The Taliban takeover scattered Sayed's family. His father and his older brother worked as police officers. They have fled, and Sayed believes they are hiding in Pakistan. Without their wages, Sayed and his mother had no income, so they too left. She stayed with a sister in Iran. He tries to get to Germany.

"Maybe Dortmund, because I like the Dortmund soccer club," he said. "We just want to escape."

Others who left long before the Taliban took over the country say they no longer have any hope of returning.

"It's over for us, for anyone who is in Europe," said Abdul Almazai, 26, who left Afghanistan as a teenager. He and eight other Afghans had been sent back at the French border, and he planned to try again.

"We've crossed a lot of countries," he said. "I have to carve out my future."

Aid workers fear that Afghans more accustomed to the mountains and the dangers of winter are taking more dangerous routes through the snow than migrants from warmer climates.

“They are confident, and sometimes being confident doesn't help,” said Luca Guglielmetto, a volunteer at a shelter on the Italian side who equips migrants with warm clothing and boots for the crossing.

As night falls, Rezaie's cell phone battery dies.

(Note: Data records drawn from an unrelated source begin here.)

-- ==== Sys2Proof/Machine/Book.lean ====
section
/-! DEFINITION. The departure book and the depot clock (03): records and book order, binding of departures, the log. Removals that touch
a clearance or an exit signal are in Clearance.lean. -/

namespace Sys2Proof.Machine

/-! ## Minutes ahead and book order -/

/-- R36: (d - t) mod 1440. -/
def minutesAheadOf (d t : Nat) : Nat := (d + 1440 - t) % 1440

/-- R36, R49: the minutes ahead a reader is given; 0 for an overdue record. -/
def Departure.ahead (t : Nat) (d : Departure) : Nat :=
  match d.overdue with
  | some _ => 0
  | none => minutesAheadOf d.minute t

/-- R40. -/
def Departure.before (t : Nat) (a b : Departure) : Bool :=
  match a.overdue, b.overdue with
  | some x, some y => y.minutes < x.minutes || (x.minutes == y.minutes && a.booking < b.booking)
  | some _, none => true
  | none, some _ => false
  | none, none =>
    a.ahead t < b.ahead t || (a.ahead t == b.ahead t && a.booking < b.booking)

/-- Changes the book. -/
def State.updBook (s : State) (f : Book → Book) : State := { s with book := f s.book }

/-- R40: the book is put back into its order. -/
def reorder (s : State) : State :=
  s.updBook fun k => { k with records := sortBy (Departure.before s.clock.minute) k.records }

/-- The record with a ref. -/
def Book.find (k : Book) (ref : Nat) : Option Departure := k.records.find? (·.ref == ref)

/-- The record that names a bay: the departure bound there (R39). -/
def Book.boundTo (k : Book) (b : BayNo) : Option Departure := k.records.find? (·.bay == some b)

/-- The place of a ref in book order (R40). -/
def Book.position (k : Book) (ref : Nat) : Nat := k.records.findIdx (·.ref == ref)

/-- Changes the record with a ref. -/
def Book.update (k : Book) (ref : Nat) (f : Departure → Departure) : Book :=
  { k with records := k.records.map fun d => if d.ref = ref then f d else d }

/-- Changes the record with a ref. -/
def updRecord (ref : Nat) (f : Departure → Departure) (s : State) : State := s.updBook (·.update ref f)

/-! ## Booking numbers (R38) -/

/-- The records renumbered 1..n in the order of their booking numbers. -/
def renumber (rs : List Departure) : List Departure :=
  rs.map fun d => { d with booking := 1 + rs.countP fun e => decide (e.booking < d.booking) }

/-- R38: makes the next booking number at most 65535, renumbering when the counter would pass it. -/
def Book.readyNumber (k : Book) : Book :=
  if k.nextBooking ≤ 65535 then k
  else { k with records := renumber k.records, nextBooking := k.records.length + 1 }

/-! ## Binding (R44) -/

/-- R44: at a BOUND bay with no departure bound, the first BOOKED record in book order that carries the bay's coach, of those p allows,
binds; a DEPARTURE notice is posted with the bay. -/
def bindWhere (p : Departure → Bool) (b : BayNo) (s : State) : State :=
  if (s.bay b).state = .bound ∧ s.book.boundTo b = none then
    match (s.bay b).coach with
    | none => s
    | some c =>
      match s.book.records.find? fun d => p d && d.state == .booked && d.coach == some c with
      | none => s
      | some d => notifyBay .departure b (updRecord d.ref (fun d => { d with state := .bound, bay := some b }) s)
  else s

/-- R44: every BOOKED record with the coach's id is tried. -/
def bindFirst (b : BayNo) (s : State) : State := bindWhere (fun _ => true) b s

/-- R44: the record booked or assigned is tried at the bay where its coach is bound. -/
def bindRecord (ref : Nat) (s : State) : State :=
  match (s.book.find ref).bind (·.coach) with
  | none => s
  | some c =>
    match s.bayOfCoach c with
    | none => s
    | some b => bindWhere (·.ref == ref) b s

/-- R45: an unscheduled exit returns the record bound to the bay to BOOKED with no bay. -/
def unbind (ref : Nat) (b : BayNo) (s : State) : State :=
  notifyBay .departure b (updRecord ref (fun d => { d with state := .booked, bay := none }) s)

/-! ## The log (R50) -/

/-- The DEFERRED entries on a bay's list. -/
def deferredCount (ds : List Defect) : Nat :=
  ds.countP fun d => match d.state with
    | .deferred _ => true
    | .opened | .acknowledged => false

/-- R50: the entry for a record leaving the book now. -/
def logEntryOf (s : State) (d : Departure) (outcome : LogOutcome) (anomaly : Bool) : LogEntry where
  sequence := s.book.nextSequence
  ref := d.ref
  outcome := outcome
  plugAnomaly := anomaly
  bay := d.bay
  coach := d.coach
  minute := s.clock.minute
  cabinAtUnplug := if anomaly then none else d.bay.bind fun b => (s.bay b).cabinAtUnplug
  deferred := match d.bay with
    | some b => deferredCount s.store.lists[b]
    | none => 0

/-- R50: the entry is placed last; the oldest of 16 is dropped. -/
def Book.addLog (k : Book) (e : LogEntry) : Book :=
  { k with
    log := (if 16 ≤ k.log.length then k.log.drop (k.log.length - 15) else k.log) ++ [e]
    nextSequence := (k.nextSequence + 1) % 65536 }

/-- R50: the record leaves the book and is logged; no notice. -/
def removeRecord (d : Departure) (outcome : LogOutcome) (anomaly : Bool) (s : State) : State :=
  s.updBook fun k => { k.addLog (logEntryOf s d outcome anomaly) with records := k.records.filter (·.ref != d.ref) }

/-- R50, R53: the same with its DEPARTURE notice. -/
def removeAndNotify (d : Departure) (outcome : LogOutcome) (anomaly : Bool) (s : State) : State :=
  let s := removeRecord d outcome anomaly s
  let s := notify .departure (BaySet.ofOption d.bay) s
  if anomaly then markAnomaly s else s

/-! ## What the book gives its readers (R49, R52) -/

/-- R52: the record without its booking number, with its position, its minutes ahead and, while it is CLEARING, its pending clearance
(R155, log 32). -/
def State.departureView (s : State) (d : Departure) : DepartureView :=
  let p := if d.state = .clearing then s.clearance.pending.find? (·.ref == d.ref) else none
  { ref := d.ref
    minute := d.minute
    coach := d.coach
    target := d.target
    lead := d.lead
    state := d.state
    bay := d.bay
    overdue := d.overdue.map (·.minutes)
    ahead := d.ahead s.clock.minute
    position := s.book.position d.ref
    reasons := d.reasons
    cold := match p with
      | some p => p.cold
      | none => false
    timer := match p with
      | some p => secondsLeft p.timer
      | none => 0 }

end Sys2Proof.Machine
end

He and his partner continue on through the snow.

Few people get it on the first try. Rezaie accomplished that feat, and the next day he beamed with pride as he ate breakfast at a migrant shelter in Briançon.

He sent a video of himself walking through the snow to his mother and his brother in Iran.

His target now is Germany. But he hopes to return home one day.

“I had a car. I had a job, job,” he said. "He had a good life."